#### Records supplied ####
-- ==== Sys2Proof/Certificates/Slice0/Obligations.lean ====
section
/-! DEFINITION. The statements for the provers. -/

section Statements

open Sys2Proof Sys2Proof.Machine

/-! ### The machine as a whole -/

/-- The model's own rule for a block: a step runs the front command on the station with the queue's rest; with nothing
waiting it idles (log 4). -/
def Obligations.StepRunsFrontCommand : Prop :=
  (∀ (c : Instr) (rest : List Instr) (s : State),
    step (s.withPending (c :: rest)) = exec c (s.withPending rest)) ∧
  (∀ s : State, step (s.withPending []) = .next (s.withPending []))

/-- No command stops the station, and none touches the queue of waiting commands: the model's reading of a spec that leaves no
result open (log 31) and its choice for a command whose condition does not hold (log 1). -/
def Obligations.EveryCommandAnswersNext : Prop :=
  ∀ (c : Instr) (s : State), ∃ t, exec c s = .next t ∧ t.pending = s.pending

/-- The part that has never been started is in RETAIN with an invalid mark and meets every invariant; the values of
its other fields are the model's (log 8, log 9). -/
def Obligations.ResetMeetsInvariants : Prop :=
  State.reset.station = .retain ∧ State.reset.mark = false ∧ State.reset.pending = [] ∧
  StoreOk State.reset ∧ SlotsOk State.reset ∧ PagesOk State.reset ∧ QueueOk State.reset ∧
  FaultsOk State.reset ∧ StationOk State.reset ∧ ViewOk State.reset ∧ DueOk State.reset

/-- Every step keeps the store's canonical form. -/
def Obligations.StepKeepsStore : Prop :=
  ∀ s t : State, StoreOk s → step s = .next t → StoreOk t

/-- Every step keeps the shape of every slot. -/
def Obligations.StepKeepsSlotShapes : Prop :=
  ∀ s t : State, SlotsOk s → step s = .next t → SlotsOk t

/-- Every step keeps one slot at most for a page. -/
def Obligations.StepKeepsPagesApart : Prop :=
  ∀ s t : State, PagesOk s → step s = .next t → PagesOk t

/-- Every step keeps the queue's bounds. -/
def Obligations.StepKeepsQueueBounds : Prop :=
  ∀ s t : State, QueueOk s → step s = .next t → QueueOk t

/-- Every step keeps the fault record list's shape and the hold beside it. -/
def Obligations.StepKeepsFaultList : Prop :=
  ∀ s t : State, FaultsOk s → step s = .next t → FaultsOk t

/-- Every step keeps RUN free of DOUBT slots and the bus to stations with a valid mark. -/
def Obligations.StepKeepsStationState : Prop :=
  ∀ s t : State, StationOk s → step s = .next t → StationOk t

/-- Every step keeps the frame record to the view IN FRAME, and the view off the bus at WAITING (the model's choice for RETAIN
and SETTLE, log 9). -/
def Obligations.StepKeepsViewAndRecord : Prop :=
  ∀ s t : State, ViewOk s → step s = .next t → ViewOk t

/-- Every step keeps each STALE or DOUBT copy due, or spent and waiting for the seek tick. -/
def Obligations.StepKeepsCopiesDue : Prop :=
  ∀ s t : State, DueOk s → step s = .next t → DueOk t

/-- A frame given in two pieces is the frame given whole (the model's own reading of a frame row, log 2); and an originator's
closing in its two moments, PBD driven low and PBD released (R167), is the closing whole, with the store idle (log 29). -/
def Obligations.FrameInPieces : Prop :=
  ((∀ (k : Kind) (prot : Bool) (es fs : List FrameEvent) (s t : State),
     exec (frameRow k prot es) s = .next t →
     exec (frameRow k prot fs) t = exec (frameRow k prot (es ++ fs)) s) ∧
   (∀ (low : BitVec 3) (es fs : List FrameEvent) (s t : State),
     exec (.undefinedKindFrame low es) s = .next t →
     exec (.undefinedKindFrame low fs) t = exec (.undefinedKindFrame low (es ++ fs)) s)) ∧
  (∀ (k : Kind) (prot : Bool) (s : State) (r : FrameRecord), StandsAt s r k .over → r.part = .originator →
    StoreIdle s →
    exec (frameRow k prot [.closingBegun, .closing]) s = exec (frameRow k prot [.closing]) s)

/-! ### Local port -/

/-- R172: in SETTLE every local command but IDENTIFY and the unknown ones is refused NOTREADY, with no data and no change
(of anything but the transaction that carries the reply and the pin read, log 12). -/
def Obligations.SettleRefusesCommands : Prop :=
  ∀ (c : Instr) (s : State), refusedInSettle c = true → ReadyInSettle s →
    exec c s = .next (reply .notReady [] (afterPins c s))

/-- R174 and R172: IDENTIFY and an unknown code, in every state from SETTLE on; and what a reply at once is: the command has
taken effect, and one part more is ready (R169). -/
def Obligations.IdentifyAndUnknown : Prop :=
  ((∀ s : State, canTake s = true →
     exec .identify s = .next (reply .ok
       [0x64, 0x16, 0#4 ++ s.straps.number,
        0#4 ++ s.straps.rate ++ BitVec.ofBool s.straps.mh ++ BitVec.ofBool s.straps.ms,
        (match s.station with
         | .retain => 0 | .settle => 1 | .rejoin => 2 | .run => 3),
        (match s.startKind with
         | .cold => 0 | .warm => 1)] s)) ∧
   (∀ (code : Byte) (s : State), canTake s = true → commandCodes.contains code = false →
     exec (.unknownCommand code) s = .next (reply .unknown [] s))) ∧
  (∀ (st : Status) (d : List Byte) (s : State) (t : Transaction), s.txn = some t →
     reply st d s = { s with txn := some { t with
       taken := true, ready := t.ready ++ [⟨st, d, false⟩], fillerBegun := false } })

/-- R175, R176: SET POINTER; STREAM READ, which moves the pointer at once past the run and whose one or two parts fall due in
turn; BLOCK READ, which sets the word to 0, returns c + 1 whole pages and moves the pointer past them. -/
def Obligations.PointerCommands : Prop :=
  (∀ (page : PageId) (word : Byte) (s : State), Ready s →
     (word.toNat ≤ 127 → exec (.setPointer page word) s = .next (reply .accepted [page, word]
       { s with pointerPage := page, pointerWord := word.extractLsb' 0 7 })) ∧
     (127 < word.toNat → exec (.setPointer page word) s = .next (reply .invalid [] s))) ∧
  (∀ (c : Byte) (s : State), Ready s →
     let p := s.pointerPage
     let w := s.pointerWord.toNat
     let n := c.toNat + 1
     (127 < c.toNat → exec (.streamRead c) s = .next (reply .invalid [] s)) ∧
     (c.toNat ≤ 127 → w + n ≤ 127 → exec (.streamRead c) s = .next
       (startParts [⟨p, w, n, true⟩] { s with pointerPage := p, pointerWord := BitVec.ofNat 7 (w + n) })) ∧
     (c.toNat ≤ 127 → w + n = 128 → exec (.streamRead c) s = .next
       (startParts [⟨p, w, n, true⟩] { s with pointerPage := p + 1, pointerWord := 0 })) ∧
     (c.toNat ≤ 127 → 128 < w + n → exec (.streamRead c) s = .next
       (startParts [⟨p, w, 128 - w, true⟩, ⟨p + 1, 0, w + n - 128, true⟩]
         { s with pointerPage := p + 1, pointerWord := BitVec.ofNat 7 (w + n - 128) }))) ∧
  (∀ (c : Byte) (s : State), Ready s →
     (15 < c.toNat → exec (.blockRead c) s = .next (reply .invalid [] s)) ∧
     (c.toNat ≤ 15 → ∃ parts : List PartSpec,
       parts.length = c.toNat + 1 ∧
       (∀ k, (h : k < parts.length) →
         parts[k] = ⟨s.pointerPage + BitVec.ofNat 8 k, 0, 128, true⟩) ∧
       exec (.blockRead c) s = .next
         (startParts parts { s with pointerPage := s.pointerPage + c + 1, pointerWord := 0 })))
####
#### Records supplied ####
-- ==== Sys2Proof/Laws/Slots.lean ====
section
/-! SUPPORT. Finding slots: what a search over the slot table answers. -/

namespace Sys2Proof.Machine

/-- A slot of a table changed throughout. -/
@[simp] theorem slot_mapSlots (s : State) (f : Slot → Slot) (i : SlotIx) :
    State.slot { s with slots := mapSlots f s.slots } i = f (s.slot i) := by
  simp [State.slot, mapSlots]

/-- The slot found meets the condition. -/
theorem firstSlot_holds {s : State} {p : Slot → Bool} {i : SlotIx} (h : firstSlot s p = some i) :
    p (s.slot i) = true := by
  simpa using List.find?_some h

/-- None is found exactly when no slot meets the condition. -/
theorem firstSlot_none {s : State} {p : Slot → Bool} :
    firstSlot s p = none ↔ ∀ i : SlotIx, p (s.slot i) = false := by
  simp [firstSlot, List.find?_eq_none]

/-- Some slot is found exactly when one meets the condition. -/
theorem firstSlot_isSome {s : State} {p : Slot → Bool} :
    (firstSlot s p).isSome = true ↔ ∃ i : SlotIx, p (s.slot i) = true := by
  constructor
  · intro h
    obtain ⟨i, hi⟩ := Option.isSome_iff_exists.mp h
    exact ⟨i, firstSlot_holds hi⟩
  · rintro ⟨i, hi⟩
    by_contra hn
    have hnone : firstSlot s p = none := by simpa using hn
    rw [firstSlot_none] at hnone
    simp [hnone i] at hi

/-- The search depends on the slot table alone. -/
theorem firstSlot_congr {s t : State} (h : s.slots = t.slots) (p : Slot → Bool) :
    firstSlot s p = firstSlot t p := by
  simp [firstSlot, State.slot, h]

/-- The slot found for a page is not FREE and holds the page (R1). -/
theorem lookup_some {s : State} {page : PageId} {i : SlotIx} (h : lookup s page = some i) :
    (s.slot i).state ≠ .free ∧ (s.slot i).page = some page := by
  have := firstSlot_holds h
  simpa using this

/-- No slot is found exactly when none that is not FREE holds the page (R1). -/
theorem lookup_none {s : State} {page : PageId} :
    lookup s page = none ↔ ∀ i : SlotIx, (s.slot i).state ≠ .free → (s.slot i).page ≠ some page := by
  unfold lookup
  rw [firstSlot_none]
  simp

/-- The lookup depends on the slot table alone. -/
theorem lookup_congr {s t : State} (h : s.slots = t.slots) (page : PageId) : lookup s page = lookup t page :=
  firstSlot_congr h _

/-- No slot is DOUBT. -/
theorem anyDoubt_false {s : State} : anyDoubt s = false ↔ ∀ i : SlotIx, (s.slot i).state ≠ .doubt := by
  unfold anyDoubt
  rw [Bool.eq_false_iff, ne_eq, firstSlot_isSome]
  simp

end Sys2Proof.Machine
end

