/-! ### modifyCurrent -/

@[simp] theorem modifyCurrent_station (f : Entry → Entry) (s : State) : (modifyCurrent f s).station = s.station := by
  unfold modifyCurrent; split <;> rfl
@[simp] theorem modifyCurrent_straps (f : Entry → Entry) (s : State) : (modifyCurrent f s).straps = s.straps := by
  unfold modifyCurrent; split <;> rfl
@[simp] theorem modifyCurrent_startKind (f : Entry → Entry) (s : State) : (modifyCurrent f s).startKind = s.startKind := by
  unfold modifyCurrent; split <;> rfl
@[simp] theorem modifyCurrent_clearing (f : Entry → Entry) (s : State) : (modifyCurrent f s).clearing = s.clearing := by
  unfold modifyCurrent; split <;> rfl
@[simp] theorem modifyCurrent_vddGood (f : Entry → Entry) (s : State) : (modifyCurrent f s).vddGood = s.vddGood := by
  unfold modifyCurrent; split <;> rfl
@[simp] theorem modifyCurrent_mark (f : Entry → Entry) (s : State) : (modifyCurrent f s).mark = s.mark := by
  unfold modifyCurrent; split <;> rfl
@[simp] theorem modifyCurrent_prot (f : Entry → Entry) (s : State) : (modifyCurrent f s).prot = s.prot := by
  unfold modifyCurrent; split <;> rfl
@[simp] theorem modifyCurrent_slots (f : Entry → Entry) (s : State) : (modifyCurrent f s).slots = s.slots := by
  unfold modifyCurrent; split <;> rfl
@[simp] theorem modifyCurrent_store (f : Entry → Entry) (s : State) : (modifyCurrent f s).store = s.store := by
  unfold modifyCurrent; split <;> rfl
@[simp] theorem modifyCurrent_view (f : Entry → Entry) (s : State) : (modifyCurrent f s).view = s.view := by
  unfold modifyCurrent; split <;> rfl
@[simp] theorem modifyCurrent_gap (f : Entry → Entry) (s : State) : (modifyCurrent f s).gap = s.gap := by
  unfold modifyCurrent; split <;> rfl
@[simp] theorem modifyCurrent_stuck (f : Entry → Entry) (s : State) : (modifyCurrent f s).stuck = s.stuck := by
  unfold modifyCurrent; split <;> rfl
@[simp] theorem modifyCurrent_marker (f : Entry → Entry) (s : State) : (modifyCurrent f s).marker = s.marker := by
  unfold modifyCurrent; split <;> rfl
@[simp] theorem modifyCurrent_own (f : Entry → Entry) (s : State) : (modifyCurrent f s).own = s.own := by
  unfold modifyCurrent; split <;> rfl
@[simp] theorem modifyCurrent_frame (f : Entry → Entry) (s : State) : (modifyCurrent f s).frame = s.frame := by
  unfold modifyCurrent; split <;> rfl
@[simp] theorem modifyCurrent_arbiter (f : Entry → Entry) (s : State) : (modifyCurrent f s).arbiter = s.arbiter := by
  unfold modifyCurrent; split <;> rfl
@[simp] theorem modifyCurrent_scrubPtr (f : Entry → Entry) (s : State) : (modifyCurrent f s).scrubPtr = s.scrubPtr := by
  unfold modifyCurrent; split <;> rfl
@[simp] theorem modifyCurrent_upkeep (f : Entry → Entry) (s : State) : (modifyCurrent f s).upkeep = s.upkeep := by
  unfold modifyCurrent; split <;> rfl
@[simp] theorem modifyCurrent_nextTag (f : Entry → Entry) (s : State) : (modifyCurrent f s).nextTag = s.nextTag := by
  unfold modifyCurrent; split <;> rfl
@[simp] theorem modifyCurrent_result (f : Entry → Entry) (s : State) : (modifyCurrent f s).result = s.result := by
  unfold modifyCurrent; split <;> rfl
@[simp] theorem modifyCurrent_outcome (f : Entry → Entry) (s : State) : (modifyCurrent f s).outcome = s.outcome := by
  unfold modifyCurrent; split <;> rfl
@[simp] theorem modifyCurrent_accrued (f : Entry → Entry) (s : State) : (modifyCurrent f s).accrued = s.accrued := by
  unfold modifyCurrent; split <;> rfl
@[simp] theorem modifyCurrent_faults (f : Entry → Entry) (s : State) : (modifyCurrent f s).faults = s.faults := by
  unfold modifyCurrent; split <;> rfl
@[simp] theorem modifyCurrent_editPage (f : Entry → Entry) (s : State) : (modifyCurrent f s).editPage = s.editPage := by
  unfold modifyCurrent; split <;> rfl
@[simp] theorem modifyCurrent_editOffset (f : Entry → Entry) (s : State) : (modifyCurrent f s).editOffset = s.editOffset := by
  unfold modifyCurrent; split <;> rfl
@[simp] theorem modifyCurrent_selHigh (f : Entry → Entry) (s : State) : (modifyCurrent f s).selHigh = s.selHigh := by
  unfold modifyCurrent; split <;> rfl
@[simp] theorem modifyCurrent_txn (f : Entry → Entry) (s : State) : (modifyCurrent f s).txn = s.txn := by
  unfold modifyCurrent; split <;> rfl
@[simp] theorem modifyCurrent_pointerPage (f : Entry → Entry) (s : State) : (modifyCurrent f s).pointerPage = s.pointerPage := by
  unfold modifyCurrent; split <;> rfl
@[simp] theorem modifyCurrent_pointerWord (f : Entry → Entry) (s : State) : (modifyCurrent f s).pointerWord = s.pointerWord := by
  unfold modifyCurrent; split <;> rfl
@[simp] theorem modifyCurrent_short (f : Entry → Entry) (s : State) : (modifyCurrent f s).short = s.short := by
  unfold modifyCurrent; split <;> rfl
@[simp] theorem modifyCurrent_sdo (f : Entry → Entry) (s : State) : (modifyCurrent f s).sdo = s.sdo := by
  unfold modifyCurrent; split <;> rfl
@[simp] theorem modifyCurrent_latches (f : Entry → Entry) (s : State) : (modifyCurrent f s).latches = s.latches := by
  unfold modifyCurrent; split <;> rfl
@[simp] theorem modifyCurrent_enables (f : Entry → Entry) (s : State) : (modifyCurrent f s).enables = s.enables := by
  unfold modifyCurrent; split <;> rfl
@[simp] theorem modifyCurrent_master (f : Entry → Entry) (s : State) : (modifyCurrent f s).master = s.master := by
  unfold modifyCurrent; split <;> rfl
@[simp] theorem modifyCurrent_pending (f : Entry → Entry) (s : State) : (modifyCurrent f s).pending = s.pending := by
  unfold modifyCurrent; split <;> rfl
####
#### Records supplied ####
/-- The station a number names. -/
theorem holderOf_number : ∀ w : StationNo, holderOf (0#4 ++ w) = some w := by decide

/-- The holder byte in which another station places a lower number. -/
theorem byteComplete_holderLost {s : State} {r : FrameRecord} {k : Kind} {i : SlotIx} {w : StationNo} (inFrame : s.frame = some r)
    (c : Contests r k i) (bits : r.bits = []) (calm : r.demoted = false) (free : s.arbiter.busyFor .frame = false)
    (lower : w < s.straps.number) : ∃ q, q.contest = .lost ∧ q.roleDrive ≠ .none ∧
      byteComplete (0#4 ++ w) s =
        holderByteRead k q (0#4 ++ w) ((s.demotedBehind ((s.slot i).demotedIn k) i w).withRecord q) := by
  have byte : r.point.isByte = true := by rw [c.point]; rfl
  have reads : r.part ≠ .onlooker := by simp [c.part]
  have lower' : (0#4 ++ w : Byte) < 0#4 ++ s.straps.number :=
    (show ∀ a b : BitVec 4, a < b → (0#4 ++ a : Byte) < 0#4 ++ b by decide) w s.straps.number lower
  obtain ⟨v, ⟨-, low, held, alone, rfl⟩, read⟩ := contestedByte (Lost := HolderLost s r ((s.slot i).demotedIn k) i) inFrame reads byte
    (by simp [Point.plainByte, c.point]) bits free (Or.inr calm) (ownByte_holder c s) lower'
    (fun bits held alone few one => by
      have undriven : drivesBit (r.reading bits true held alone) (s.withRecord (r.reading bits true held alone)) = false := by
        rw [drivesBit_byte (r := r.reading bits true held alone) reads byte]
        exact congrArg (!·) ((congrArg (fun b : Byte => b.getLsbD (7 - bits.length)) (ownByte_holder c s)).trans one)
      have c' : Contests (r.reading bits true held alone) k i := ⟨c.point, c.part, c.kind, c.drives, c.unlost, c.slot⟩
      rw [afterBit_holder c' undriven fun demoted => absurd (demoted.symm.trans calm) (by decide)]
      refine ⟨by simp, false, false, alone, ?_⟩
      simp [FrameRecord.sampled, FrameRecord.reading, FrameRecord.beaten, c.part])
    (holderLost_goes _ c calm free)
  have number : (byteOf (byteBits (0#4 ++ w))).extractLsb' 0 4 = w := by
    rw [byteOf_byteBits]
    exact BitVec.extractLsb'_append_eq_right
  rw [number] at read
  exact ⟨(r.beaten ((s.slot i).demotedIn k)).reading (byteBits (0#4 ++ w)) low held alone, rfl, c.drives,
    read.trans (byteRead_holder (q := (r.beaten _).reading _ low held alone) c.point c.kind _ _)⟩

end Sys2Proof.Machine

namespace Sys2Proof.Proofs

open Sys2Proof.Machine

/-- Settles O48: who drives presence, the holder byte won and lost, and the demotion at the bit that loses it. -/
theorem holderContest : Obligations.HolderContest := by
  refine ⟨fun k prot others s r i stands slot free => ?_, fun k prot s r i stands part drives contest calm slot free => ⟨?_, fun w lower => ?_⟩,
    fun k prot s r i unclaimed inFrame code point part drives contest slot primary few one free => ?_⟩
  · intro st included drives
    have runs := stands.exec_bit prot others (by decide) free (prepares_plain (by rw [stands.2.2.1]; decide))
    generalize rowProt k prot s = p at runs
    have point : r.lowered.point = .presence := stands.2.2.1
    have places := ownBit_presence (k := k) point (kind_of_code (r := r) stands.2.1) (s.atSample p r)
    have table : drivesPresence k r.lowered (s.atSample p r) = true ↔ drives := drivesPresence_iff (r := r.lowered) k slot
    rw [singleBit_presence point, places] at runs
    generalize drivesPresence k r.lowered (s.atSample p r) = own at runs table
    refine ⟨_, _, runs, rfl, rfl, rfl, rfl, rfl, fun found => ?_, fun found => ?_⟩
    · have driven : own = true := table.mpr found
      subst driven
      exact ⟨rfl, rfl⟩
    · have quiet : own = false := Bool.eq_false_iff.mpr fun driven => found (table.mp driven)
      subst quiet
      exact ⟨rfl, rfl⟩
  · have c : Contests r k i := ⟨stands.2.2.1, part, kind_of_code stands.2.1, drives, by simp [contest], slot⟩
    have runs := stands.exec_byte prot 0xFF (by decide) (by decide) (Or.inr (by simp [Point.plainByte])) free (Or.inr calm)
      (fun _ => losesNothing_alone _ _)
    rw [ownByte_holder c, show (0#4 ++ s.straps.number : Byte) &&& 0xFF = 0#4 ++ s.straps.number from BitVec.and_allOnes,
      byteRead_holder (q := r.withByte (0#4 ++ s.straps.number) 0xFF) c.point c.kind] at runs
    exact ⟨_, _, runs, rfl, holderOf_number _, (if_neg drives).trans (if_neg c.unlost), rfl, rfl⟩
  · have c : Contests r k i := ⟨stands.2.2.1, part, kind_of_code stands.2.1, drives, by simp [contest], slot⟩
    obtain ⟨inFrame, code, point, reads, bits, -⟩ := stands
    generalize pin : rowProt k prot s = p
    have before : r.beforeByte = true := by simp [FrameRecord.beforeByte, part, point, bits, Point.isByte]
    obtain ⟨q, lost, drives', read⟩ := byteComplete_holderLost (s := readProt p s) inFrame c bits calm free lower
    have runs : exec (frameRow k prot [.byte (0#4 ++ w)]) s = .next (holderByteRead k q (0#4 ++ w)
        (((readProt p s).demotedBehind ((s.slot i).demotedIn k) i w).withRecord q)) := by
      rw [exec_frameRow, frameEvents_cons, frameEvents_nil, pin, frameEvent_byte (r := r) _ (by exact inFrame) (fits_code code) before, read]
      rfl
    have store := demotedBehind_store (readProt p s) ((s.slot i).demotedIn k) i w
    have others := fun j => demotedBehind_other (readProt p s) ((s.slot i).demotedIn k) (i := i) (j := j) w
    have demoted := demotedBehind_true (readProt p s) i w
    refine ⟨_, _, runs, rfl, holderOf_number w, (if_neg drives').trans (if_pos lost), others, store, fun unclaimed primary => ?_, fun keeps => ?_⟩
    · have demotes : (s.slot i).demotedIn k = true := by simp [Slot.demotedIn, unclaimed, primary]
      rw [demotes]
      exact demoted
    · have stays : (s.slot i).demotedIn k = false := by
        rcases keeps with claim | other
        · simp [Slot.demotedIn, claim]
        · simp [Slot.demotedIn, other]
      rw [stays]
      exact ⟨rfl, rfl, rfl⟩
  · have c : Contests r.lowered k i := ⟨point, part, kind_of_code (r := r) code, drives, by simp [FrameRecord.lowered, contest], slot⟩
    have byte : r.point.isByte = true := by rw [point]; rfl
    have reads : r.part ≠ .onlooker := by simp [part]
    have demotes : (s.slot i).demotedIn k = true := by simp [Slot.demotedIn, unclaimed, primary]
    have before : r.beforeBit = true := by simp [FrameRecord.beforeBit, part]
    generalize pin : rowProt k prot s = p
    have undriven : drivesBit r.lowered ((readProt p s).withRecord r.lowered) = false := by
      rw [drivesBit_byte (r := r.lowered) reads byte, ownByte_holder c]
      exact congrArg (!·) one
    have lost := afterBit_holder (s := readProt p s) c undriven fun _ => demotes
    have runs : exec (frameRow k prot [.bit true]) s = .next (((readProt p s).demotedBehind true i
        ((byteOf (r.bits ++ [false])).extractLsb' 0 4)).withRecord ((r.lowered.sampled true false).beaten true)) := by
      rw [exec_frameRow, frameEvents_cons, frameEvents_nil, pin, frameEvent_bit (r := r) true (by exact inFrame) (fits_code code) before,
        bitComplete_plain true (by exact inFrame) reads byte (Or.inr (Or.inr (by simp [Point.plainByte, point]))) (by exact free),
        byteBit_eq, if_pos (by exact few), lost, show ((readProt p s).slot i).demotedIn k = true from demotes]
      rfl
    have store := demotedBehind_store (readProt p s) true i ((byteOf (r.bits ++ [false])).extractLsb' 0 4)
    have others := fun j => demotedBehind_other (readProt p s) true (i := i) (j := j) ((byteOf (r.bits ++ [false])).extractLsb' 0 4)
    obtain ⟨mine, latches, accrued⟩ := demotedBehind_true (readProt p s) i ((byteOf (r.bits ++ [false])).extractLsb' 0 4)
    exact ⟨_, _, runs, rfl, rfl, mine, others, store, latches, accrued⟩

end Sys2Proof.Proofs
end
####
From the records above, transcribe without alteration every line from the one with "def Obligations.StepKeepsSlotShapes : Prop" to the one with "and SETTLE, log 9). -/", inclusive.

def Obligations.StepKeepsSlotShapes : Prop :=
  ∀ s t : State, SlotsOk s → step s = .next t → SlotsOk t

/-- Every step keeps one slot at most for a page. -/
def Obligations.StepKeepsPagesApart : Prop :=
  ∀ s t : State, PagesOk s → step s = .next t → PagesOk t

/-- Every step keeps the queue's bounds. -/
def Obligations.StepKeepsQueueBounds : Prop :=
  ∀ s t : State, QueueOk s → step s = .next t → QueueOk t

/-- Every step keeps the fault record list's shape and the hold beside it. -/
def Obligations.StepKeepsFaultList : Prop :=
  ∀ s t : State, FaultsOk s → step s = .next t → FaultsOk t

/-- Every step keeps RUN free of DOUBT slots and the bus to stations with a valid mark. -/
def Obligations.StepKeepsStationState : Prop :=
  ∀ s t : State, StationOk s → step s = .next t → StationOk t

/-- Every step keeps the frame record to the view IN FRAME, and the view off the bus at WAITING (the model's choice for RETAIN
and SETTLE, log 9). -/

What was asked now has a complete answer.